Bad news always keeps, she thought as she dragged herself into bed and closed her eyes again. Papa will have to tell me tomorrow, but we will deal with it. She pulled the covers up to her chin. But as for me, I will not trust another’s promises ever again. And when I get up in the morning, I will have turned a page in my book of life.

Chapter Two

As it turned out, there wasn’t time to mourn the evaporation of social repute, town manor, household effects, and servants on the turn of a card; the matter came to a head too quickly. Papa’s disgrace crashed down around him on a Tuesday night. By Friday evening, that most enterprising young Lancastershire mill owner was sitting with a sigh of satisfaction in Papa’s favorite chair, snapping out Papa’s newspaper, and waiting for Wilde’s summons to dinner.
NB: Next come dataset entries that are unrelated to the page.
/-- Passed for the first time (R67). -/
theorem aheadOf_counted (hg : s.seg? n = some g) (hx : s.entry? e = some x) (he : e ∉ passed) (hp : passed.Nodup)
    {d : EntryNo} {y : Entry} (hd : d ∈ passed) (hy : s.entry? d = some y) (h0 : y.overtaken = 0) :
    (s.aheadOf e n prior exceeds passed).entry? d = some { y with overtaken := 1 } := by
  obtain ⟨u, hu, hw, -⟩ := passAll_entry passed hp hd (s.insertHead e n prior exceeds)
  have hy' : u.entry? d = some y := hu.trans ((insertHead_entry_ne hg hx fun h => he (h ▸ hd)).trans hy)
  refine hw.trans ?_
  rw [(entryPassed u d y hy').1 h0, entry_putEntry_self]

/-- Passed again (R67): declared MISSING, as OVERTAKEN. -/
theorem aheadOf_missing (hg : s.seg? n = some g) (hx : s.entry? e = some x) (he : e ∉ passed) (hp : passed.Nodup)
    {d : EntryNo} {y : Entry} {last : Place} (hd : d ∈ passed) (hy : s.entry? d = some y) (h0 : y.overtaken ≠ 0)
    (hl : y.location = some last) :
    let w := s.aheadOf e n prior exceeds passed
    (w.source .missing).flag = true ∧ ∃ z, w.entry? d = some z ∧ z.state = .missing ∧ z.location = none ∧
      z.missing = some ⟨.overtaken, y.state, last⟩ ∧ z.claim = none ∧ z.assignment = none ∧ z.hold = none := by
  intro w
  obtain ⟨u, hu, hw, l, hl'⟩ := passAll_entry passed hp hd (s.insertHead e n prior exceeds)
  have hy' : u.entry? d = some y := hu.trans ((insertHead_entry_ne hg hx fun h => he (h ▸ hd)).trans hy)
  have hpass := (entryPassed u d y hy').2 h0
  obtain ⟨hrecord, hflag, -⟩ := missingRecord u d y last .overtaken hy' hl
  rw [← hpass] at hrecord hflag
  have hkeeps := passAll_keepsFlag l .missing _ hflag
  rw [← hl'] at hkeeps
  exact ⟨hkeeps, _, hw.trans hrecord, rfl, rfl, rfl, rfl, rfl, rfl⟩

theorem outer_aheadOf : Outer s (s.aheadOf e n prior exceeds passed) :=
  (outer_insertHead s e n prior exceeds).trans (outer_forEach _ outer_passEntry passed _)

end

/-! ### Auto-admission -/

theorem autoAdmission : Says.AutoAdmission := by
  intro s n g e t hg he hkind
  let u := s.takeFree e t
  have hx : u.entry? e = some (Entry.new t) := entry_putEntry_self _ _ _
  have hg' : u.seg? n = some g := hg
  have others : ∀ d, d ≠ e → u.entry? d = s.entry? d := fun d hd => (takeFree_entry s e d t).trans (if_neg hd.symm)
  have hpassed : s.passedBy n e = g.queue := by
    simp only [State.passedBy, hg]
    exact List.takeWhile_eq_self_iff.2 fun d hd => by simpa using fun h : d = e => he (h ▸ hd)
  have ne : ∀ {d}, d ∈ g.queue → d ≠ e := fun hd h => he (h ▸ hd)
  obtain ⟨h, hh, hhead, hconfig, harrived, hwindow, hstranger⟩ := aheadOf_head (prior := none) (exceeds := false) hg' hx he
  refine ⟨u.aheadOf e n none false g.queue, ?_, rfl, outer_aheadOf.freeList, ⟨h, hh, hhead, fun hq => ?_, hconfig, harrived,
    hwindow, fun hs => ?_⟩, ?_, fun d y hq hd hy h0 => ?_, fun d y last hq hd hy h0 hl => ?_, fun d hd hp => ?_⟩
  · rw [State.autoAdmit, hpassed]
    rfl
  · obtain ⟨h', hh', hqueue⟩ := aheadOf_queue (prior := none) (exceeds := false) hg' hx he hq hq
    obtain rfl : h = h' := Option.some.inj (hh.symm.trans hh')
    rw [hqueue, staysBehind_congr fun d hd => others d (ne hd)]
  · obtain ⟨r, hr⟩ := Option.ne_none_iff_exists'.1 hs
    exact ⟨_, hstranger.trans (congrArg _ hr), rfl⟩
  · rw [aheadOf_self hg' hx he, place_new]
    obtain hk | hk := hkind
    · rw [hk]
      rfl
    · rw [hk]
      rfl
  · exact aheadOf_counted hg' hx he hq hd ((others d (ne hd)).trans hy) h0
  · exact aheadOf_missing hg' hx he hq hd ((others d (ne hd)).trans hy) h0 hl
  · exact (aheadOf_other hg' hx hd hp).trans (others d hd)

/-! ### Relocation -/

/-- The rise at relocation out of the tunnel is over the limit (R110). -/
theorem mistrackExceeds_iff (x : Entry) (limit : Nat) : x.mistrackExceeds limit = true ↔ risesOver x limit := by
  simp only [Entry.mistrackExceeds, risesOver, overLimit, Bool.and_eq_true, beq_iff_eq, Option.any_eq_true, bne_iff_ne,
    decide_eq_true_eq]
  exact and_congr_right' ⟨fun ⟨p, hp, hf, hl⟩ => ⟨⟨p, hp, hf⟩, hl⟩, fun ⟨⟨p, hp, hf⟩, hl⟩ => ⟨p, hp, hf, hl⟩⟩

theorem takenOutRecord_segment {x : Entry} (hl : x.location ≠ some .tunnel) :
    takenOutRecord x = { x with assignment := none } := by
  unfold takenOutRecord
  split
  · rename_i h _
    exact absurd h hl
  · rfl

theorem takenOutRecord_unassigned (x : Entry) : { takenOutRecord x with assignment := none } = takenOutRecord x := by
  unfold takenOutRecord
  split
  · dsimp only
    split
    · rfl
    · rfl
  · rfl

/-- The record of a rack taken out of its place, its assignment cleared (R65): placement discards the tunnel fields. -/
theorem pull_self {s : State} {e : EntryNo} {x : Entry} (hx : s.entry? e = some x) :
    ∃ p, (s.pull e x).entry? e = some { takenOutRecord x with pass := p } := by
  rw [State.pull, releaseAssignment_entry, if_pos rfl, takeOut_entry, hx]
  by_cases hl : x.location = some .tunnel
  · rw [if_pos ⟨rfl, hl⟩, Option.map_some, mistrack_eq hl]
    exact ⟨none, (congrArg (fun y : Entry => some { y with pass := none }) (takenOutRecord_unassigned x) :)⟩
  · rw [if_neg fun h => hl h.2]
    refine ⟨x.pass, ?_⟩
    rw [takenOutRecord_segment hl]
    rfl

theorem pull_entry_ne (s : State) {e d : EntryNo} (x : Entry) (hd : d ≠ e) : (s.pull e x).entry? d = s.entry? d := by
  rw [State.pull, releaseAssignment_entry, if_neg hd.symm, takeOut_entry, if_neg fun h => hd h.1.symm]

theorem relocation : Says.Relocation := by
  intro s n g e x exceeds hg hx hq hh hexceeds passed prior others
  have he : e ∉ passed := mem_takeWhile_ne
  have hp : passed.Nodup := hq.sublist (List.takeWhile_sublist _)
  have ne : ∀ {d}, d ∈ passed → d ≠ e := fun hd h => he (h ▸ hd)
  obtain ⟨p, hx'⟩ := pull_self hx
  obtain ⟨a, ha, hstays, hconfig, hstranger⟩ := pull_seg (e := e) (x := x) hg
  obtain ⟨b, hb, hothers⟩ := takeOut_queue (e := e) (x := x) hg
  obtain ⟨k, hk⟩ := releaseAssignment_keeps (s.takeOut e x) e hb
  have hqueue : a.queue = others := by
    rw [Option.some.inj (ha.symm.trans hk)]
    exact hothers
  have outer : Outer s (s.pull e x) := (outer_takeOut s e x).trans (outer_releaseAssignment _ e)
  have hpassed : s.passedBy n e = passed := by simp only [State.passedBy, hg, passed]
  have hprior : (x.missing.map (·.prior)).getD x.state = prior := by
    simp only [prior]
    cases x.missing <;> rfl
  have hrise : x.mistrackExceeds s.params.rewashLimit = exceeds :=
    Bool.eq_iff_iff.2 ((mistrackExceeds_iff _ _).trans hexceeds.symm)
  have hanodup : a.queue.Nodup := hq.sublist hstays
  obtain ⟨h, hh', hhead, hconfig', harrived, hwindow, hstranger'⟩ :=
    aheadOf_head (prior := some prior) (exceeds := exceeds) ha hx' he
  refine ⟨(s.pull e x).aheadOf e n (some prior) exceeds passed, ?_, rfl, ⟨h, hh', ?_, hconfig'.trans hconfig, harrived, hwindow,
    fun hs => ?_⟩, ?_, fun d y hd hy h0 => ?_, fun d y last hd hy h0 hl => ?_, fun d hd hp => ?_⟩
  · simp only [State.relocate, hx, hpassed, hprior, hrise]
    rfl
  · obtain ⟨h', hh'', hbehind⟩ := aheadOf_queue (prior := some prior) (exceeds := exceeds) ha hx' he hp hanodup
    obtain rfl : h = h' := Option.some.inj (hh'.symm.trans hh'')
    rw [hbehind, hqueue, staysBehind_congr fun d hd => pull_entry_ne s x (ne hd)]
  · obtain ⟨r, hr⟩ := Option.ne_none_iff_exists'.1 (hstranger hs)
    exact ⟨_, hstranger'.trans (congrArg _ hr), rfl⟩
  · rw [aheadOf_self ha hx' he, hconfig, outer.params, outer.seconds]
    rfl
  · exact aheadOf_counted ha hx' he hp hd ((pull_entry_ne s x (ne hd)).trans hy) h0
  · exact aheadOf_missing ha hx' he hp hd ((pull_entry_ne s x (ne hd)).trans hy) h0 hl
  · exact (aheadOf_other ha hx' hd hp).trans (pull_entry_ne s x hd)

end Sys2Proof.Machine

/-- Settles O35. -/
theorem sightingJudged : Obligations.SightingJudged :=
  ⟨firstTagJudged, secondTagTaken, reportTaken, relocation, takenOutOfSegment, takenOut, assignmentReleased, insertedAtHead,
    entryPassed, placementOverLimit, autoAdmission, freeEntryTaken, displacement⟩
end

section
/-! PROOF. The output lines after every step (R35, R36, R97, R195): every command either brings them to their levels at its
end or touches nothing that a level is read off. -/

open Sys2Proof Sys2Proof.Machine

namespace Sys2Proof.Machine

/-! ### The levels spelled out -/

theorem isOpen_iff {g : Segment} : g.isOpen = true ↔ g.transfer ≠ none := by
  simp [Segment.isOpen, Option.isSome_iff_ne_none]

theorem driveOn_iff {s : State} {g : Segment} : s.driveOn g = true ↔
    (s.mode = .run ∨ s.mode = .service) ∧ s.stopLatch = false ∧ g.jammed = false := by
  simp [State.driveOn, and_assoc]

theorem diverting_iff {g : Segment} : g.diverting = true ↔
    ∃ r a, g.transfer = some r ∧ g.config.alternate = some a ∧ r.dest = .segment a := by
  simp [Segment.diverting, Option.any_eq_true]

theorem outputs_drive (s : State) (k : LineNo) : s.outputs.drives.get k = true ↔
    ∃ n g, s.seg? n = some g ∧ g.config.drive = k ∧ (s.mode = .run ∨ s.mode = .service) ∧ s.stopLatch = false ∧
      g.jammed = false := by
  simp [State.outputs, line_iff, driveOn_iff]

theorem outputs_gate (s : State) (k : LineNo) : s.outputs.gates.get k = true ↔
    ∃ n g, s.seg? n = some g ∧ g.config.drive = k ∧ g.config.kind ≠ .entry ∧ g.transfer ≠ none := by
  simp [State.outputs, line_iff, isOpen_iff, and_assoc]

theorem outputs_entryRelease (s : State) : s.outputs.entryRelease = true ↔
    ∃ n g, s.seg? n = some g ∧ g.config.kind = .entry ∧ g.transfer ≠ none := by
  simp only [State.outputs, segsWhere_nonempty, Bool.and_eq_true, beq_iff_eq, isOpen_iff]

theorem outputs_diverter (s : State) (k : LineNo) : s.outputs.diverters.get k = true ↔
    ∃ n g r a, s.seg? n = some g ∧ g.config.diverter = some k ∧ g.transfer = some r ∧ g.config.alternate = some a ∧
      r.dest = .segment a := by
  simp [State.outputs, line_iff, diverting_iff]

theorem haltRequest_iff (s : State) : s.haltRequest = true ↔ s.stopLatch = true ∨ s.tunnel.fault ≠ none ∨
    ∃ c e rest x p o g, s.tunnel.config = some c ∧ s.tunnel.list = e :: rest ∧ s.entry? e = some x ∧ x.pass = some p ∧
      s.outfeed = some o ∧ s.seg? o = some g ∧ g.freeSpace = 0 ∧
      c.exitDistance - c.exitTolerance - c.haltMargin ≤ (s.tunnel.encoder - p.mark).toNat := by
  rw [← outfeedHalt_iff]
  simp [State.haltRequest, Option.isSome_iff_ne_none, or_assoc]

/-- Lines at the levels of the state are at the levels of their rules. -/
theorem lineLevels_of_agree {s : State} (h : OutputsAgree s) : lineLevels s := by
  unfold lineLevels
  rw [show s.out = s.outputs from h]
  exact ⟨outputs_drive s, outputs_gate s, outputs_entryRelease s, outputs_diverter s, haltRequest_iff s⟩

/-! ### Endings -/

/-- What an outcome must be for a command that begins in `s`: where the lines of `s` are at their levels, those of the state
it answers are. -/
def OutcomeAgrees (s : State) (o : Host.Outcome State Fault Refusal) : Prop :=
  OutputsAgree s → ∀ t, o = .next t → OutputsAgree t

/-- A state whose lines, and what their levels are read off, are those of `s`. -/
theorem outcomeAgrees_same {s t : State} (ho : t.out = s.out) (hl : t.outputs = s.outputs) :
    OutcomeAgrees s (.next t) := by
  rintro h _ ⟨⟩
  exact (ho.trans h).trans hl.symm

theorem outcomeAgrees_refresh (s t : State) : OutcomeAgrees s (.next t.refreshOutputs) := by
  rintro - _ ⟨⟩
  exact refreshOutputs_out t

theorem outcomeAgrees_done (s before u : State) : OutcomeAgrees s (done before u) :=
  outcomeAgrees_refresh s _

theorem touchIdle_outputs (s : State) : s.touchIdle.outputs = s.outputs := by
  unfold State.touchIdle
  split <;> rfl

theorem outputsAgree_answer {s : State} (h : OutputsAgree s) (echo : Byte) (r : Result) (body : List Byte) :
    OutputsAgree (s.answer echo r body) := h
Susan and her father followed the carter in a hackney to Aunt Louisa’s house six blocks over on the corner of Timothy and Quayle streets. Susan would have walked to save the pence, but Sir Rodney wouldn’t hear of it.

“Tush, my dear,” he said with a wave of his hand, “how would it look?”

She turned toward the window, biting back angry words that she would only have regretted later. In the three days since his ruin and their expulsion, she saw her father quite clearly for the child he was, and would always be. As long as Sir Rodney possessed two groats to rub together in his pocket, he would always choose to flick one at a beggar, squander the other on a bunch of violets, and look around for someone to provide him with two more.

“Besides, Susan, you know that we will come about again,” he said, taking her clenched fist between his two hands and trying to smooth out her fingers. He leaned closer, speaking confidentially. “And I have heard of a wonderful game tonight at Lord Crutchley’s.”

She jerked her hand away. “Papa! We have lost everything! How can you speak of gaming!”

The hurt look came into his eyes and he pouted, leaning back against the dusty cushions. “I had thought... your mother’s pearls,” he said finally, his voice heavy with misuse.